The DataSet type is a container for data points. It holds 3 vectors x, y, sigma where the components of sigma quantify the standard deviation associated with each measurement. Its fields can be obtained via xdata(DS), ydata(DS), sigma(DS).

In the simplest case, where all data points are mutually independent and have a single $x$-component and a single $y$-component each, a four-point DataSet can be constructed via

DataSet([1,2,3,4],[4,5,6.5,7.8],[0.5,0.45,0.6,0.8])

where the three arguments constitute a vector of x-values, y-values and 1σ uncertainties associated with the y-values, respectively.

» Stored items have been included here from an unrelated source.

theorem State.admitDie_keeps {P : State → Prop} (hS : Stable P) {s : State} {die : Nat} (h : P s) :
    P (State.admitDie s die) := by
  unfold State.admitDie
  repeat' first
    | with_reducible assumption
    | intro _
    | with_reducible apply State.setFld_keeps hS
    | with_reducible apply State.excludeArrays_keeps hS
    | with_reducible apply State.setBit_keeps hS
    | with_reducible apply State.setCause_keeps hS
    | with_reducible apply keep_ite (Q := P)
    | simp only [keep_mk hS]
    | with_reducible apply OptInv.none
    | with_reducible apply OptInv.some
    | split
    | dsimp only

theorem State.settleStacks_keeps {P : State → Prop} (hS : Stable P) {s : State} (h : P s) :
    P (State.settleStacks s) := by
  unfold State.settleStacks
  repeat' first
    | with_reducible assumption
    | intro _
    | with_reducible apply State.setBit_keeps hS
    | with_reducible apply keep_foldl (Q := P)

theorem State.enablePorts_keeps {P : State → Prop} (hS : Stable P) {s : State} (h : P s) :
    P (State.enablePorts s) := by
  unfold State.enablePorts
  repeat' first
    | with_reducible assumption
    | intro _
    | with_reducible apply State.pump_keeps hS
    | with_reducible apply State.setEnRole_keeps hS
    | with_reducible apply keep_ite (Q := P)
    | with_reducible apply keep_foldl (Q := P)

theorem State.settlePorts_keeps {P : State → Prop} (hS : Stable P) {s : State} (h : P s) :
    P (State.settlePorts s) := by
  unfold State.settlePorts
  repeat' first
    | with_reducible assumption
    | intro _
    | with_reducible apply State.setBit_keeps hS
    | with_reducible apply keep_ite (Q := P)
    | with_reducible apply keep_foldl (Q := P)

theorem State.settleDegraded_keeps {P : State → Prop} (hS : Stable P) {s : State} (h : P s) :
    P (State.settleDegraded s) := by
  unfold State.settleDegraded
  repeat' first
    | with_reducible assumption
    | intro _
    | with_reducible apply State.setFld_keeps hS
    | with_reducible apply keep_foldl (Q := P)

theorem State.enterStage2_keeps {P : State → Prop} (hS : Stable P) {s : State} (h : P s) :
    P (State.enterStage2 s) := by
  unfold State.enterStage2
  repeat' first
    | with_reducible assumption
    | intro _
    | with_reducible apply State.enablePorts_keeps hS
    | with_reducible apply State.lockDies_keeps hS
    | with_reducible apply State.admitDie_keeps hS
    | with_reducible apply keep_ite (Q := P)
    | with_reducible apply keep_foldl (Q := P)

theorem State.nextLevel_keeps {P : State → Prop} (hS : Stable P) {s : State} (h : P s) :
    P (State.nextLevel s) := by
  unfold State.nextLevel
  repeat' first
    | with_reducible assumption
    | with_reducible apply State.setLevel_keeps hS
    | with_reducible apply State.enablePorts_keeps hS
    | with_reducible apply keep_ite (Q := P)

theorem State.svcSettle_keeps {P : State → Prop} (hS : Stable P) {s : State} (h : P s) :
    P (State.svcSettle s) := by
  unfold State.svcSettle
  repeat' first
    | with_reducible assumption
    | with_reducible apply State.setFld_keeps hS
    | with_reducible apply State.enterStage2_keeps hS
    | with_reducible apply State.nextLevel_keeps hS
    | with_reducible apply State.settleDegraded_keeps hS
    | with_reducible apply State.settleStacks_keeps hS
    | with_reducible apply State.settlePorts_keeps hS
    | with_reducible apply keep_ite (Q := P)
    | simp only [keep_mk hS]

theorem State.coolTick_keeps {P : State → Prop} (hS : Stable P) {s : State} (h : P s) :
    P (State.coolTick s) := by
  unfold State.coolTick
  repeat' first
    | with_reducible assumption
    | with_reducible apply keep_ite (Q := P)
    | simp only [keep_mk hS]

theorem State.boundPasses_keeps {P : State → Prop} (hS : Stable P) {s : State} {n : Nat} (h : P s) :
    P (State.boundPasses s n) := by
  unfold State.boundPasses
  repeat' first
    | with_reducible assumption
    | intro _
    | with_reducible apply State.setTraining_keeps hS
    | with_reducible apply State.setBit_keeps hS
    | with_reducible apply State.setEnRole_keeps hS
    | with_reducible apply State.svcSettle_keeps hS
    | with_reducible apply State.setFld_keeps hS
    | with_reducible apply State.raise_keeps hS
    | with_reducible apply keep_ite (Q := P)
    | with_reducible apply keep_foldl (Q := P)
    | simp only [keep_mk hS]
    | split

theorem State.selfTestEnds_keeps {P : State → Prop} (hS : Stable P) {s : State} {die : Nat} {pass : Bool} (h : P s) :
    P (State.selfTestEnds s die pass) := by
  unfold State.selfTestEnds
  repeat' first
    | with_reducible assumption
    | with_reducible apply State.svcSettle_keeps hS
    | with_reducible apply State.setFld_keeps hS
    | with_reducible apply keep_ite (Q := P)
    | simp only [keep_mk hS]

theorem State.firstTraining_keeps {P : State → Prop} (hS : Stable P) {s : State} {n : Nat} {pass : Bool} (h : P s) :
    P (State.firstTraining s n pass) := by
  unfold State.firstTraining
  repeat' first
    | with_reducible assumption
    | with_reducible apply State.setTraining_keeps hS
    | with_reducible apply State.svcSettle_keeps hS
    | with_reducible apply State.setFld_keeps hS
    | with_reducible apply keep_ite (Q := P)

theorem State.retraining_keeps {P : State → Prop} (hS : Stable P) {s : State} {n : Nat} {pass : Bool} (h : P s) :
    P (State.retraining s n pass) := by
  unfold State.retraining
  repeat' first
    | with_reducible assumption
    | with_reducible apply State.setTraining_keeps hS
    | with_reducible apply State.svcSettle_keeps hS
    | with_reducible apply State.setBit_keeps hS
    | with_reducible apply keep_ite (Q := P)
    | simp only [keep_mk hS]
    | split

theorem State.capRises_keeps {P : State → Prop} (hS : Stable P) {s : State} (h : P s) :
    P (State.capRises s) := by
  unfold State.capRises
  repeat' first
    | with_reducible assumption
    | with_reducible apply State.svcSettle_keeps hS
    | with_reducible apply State.raiseCaps_keeps hS
    | with_reducible apply keep_ite (Q := P)
    | simp only [keep_mk hS]

theorem State.supReset_keeps {P : State → Prop} (hP : Writes P) {s : State} {cause : Nat} (h : P s) :
    P (State.supReset s cause) := by
  have hS := hP.toStable
  unfold State.supReset
  repeat' first
    | with_reducible assumption
    | intro _
    | with_reducible apply State.abortSlot_keeps hP
    | with_reducible apply State.setFld_keeps hS
    | with_reducible apply State.incFld_keeps hS
    | with_reducible apply State.raise_keeps hS
    | with_reducible apply State.sealEnforce_keeps hS
    | with_reducible apply State.bootFirmware_keeps hS
    | with_reducible apply State.reply_keeps hP
    | with_reducible apply State.disableSlot_keeps hP
    | with_reducible apply State.declareUnfit_keeps hS
    | with_reducible apply Inv2.get (P := P)
    | with_reducible apply keep_ite (Q := P)
    | with_reducible apply keep_foldl (Q := P)
    | simp only [keep_mk hS]

theorem State.moduleReset_keeps {P : State → Prop} (hS : Stable P) {s : State} (h : P s) : P (State.moduleReset s) := by
  unfold State.moduleReset
  extract_lets keep stages t0 t1 t2 serving t3
  have h1 : P t1 := hS.fresh h rfl rfl rfl rfl rfl
  clear_value t1
  have h2 : P t2 := keep_foldl (Q := P) h1 (fun t f ht => hS.setFld ht)
  clear_value t2 serving
  have h3 : P t3 := keep_foldl (Q := P) h2 (fun t i ht => State.setBit_keeps hS ht)
  clear_value t3
  exact keep_ite (Q := P) (State.bringUp_keeps hS h3) h3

In addition to a DataSet, a DataModel contains the model as a function model(x,θ) and its derivative dmodel(x,θ) where x denotes the x-value of the data and θ is a vector of parameters on which the model depends. Crucially, dmodel contains the derivatives of the model with respect to the parameters θ, not the x-values. For example

DS = DataSet([1,2,3.],[4,5,6.5],[0.5,0.45,0.6])
model(x,θ::Vector) = θ[1] .* x .+ θ[2]
DM = DataModel(DS,model)

If provided like this, the gradient of the model with respect to the parameters θ (i.e. its "Jacobian") will be calculated using automatic differentiation. Alternatively, an explicit analytic expression for the Jacobian can be specified by hand:

function dmodel(x,θ::Vector)
   J = Array{Float64}(undef, length(x), length(θ))
   @. J[:,1] = x        # ∂(model)/∂θ₁
   @. J[:,2] = 1.       # ∂(model)/∂θ₂
   return J
end
DM = DataModel(DS,model,dmodel)

The output of the Jacobian must be a matrix whose columns correspond to the partial derivatives with respect to different components of θ and whose rows correspond to evaluations at different values of x.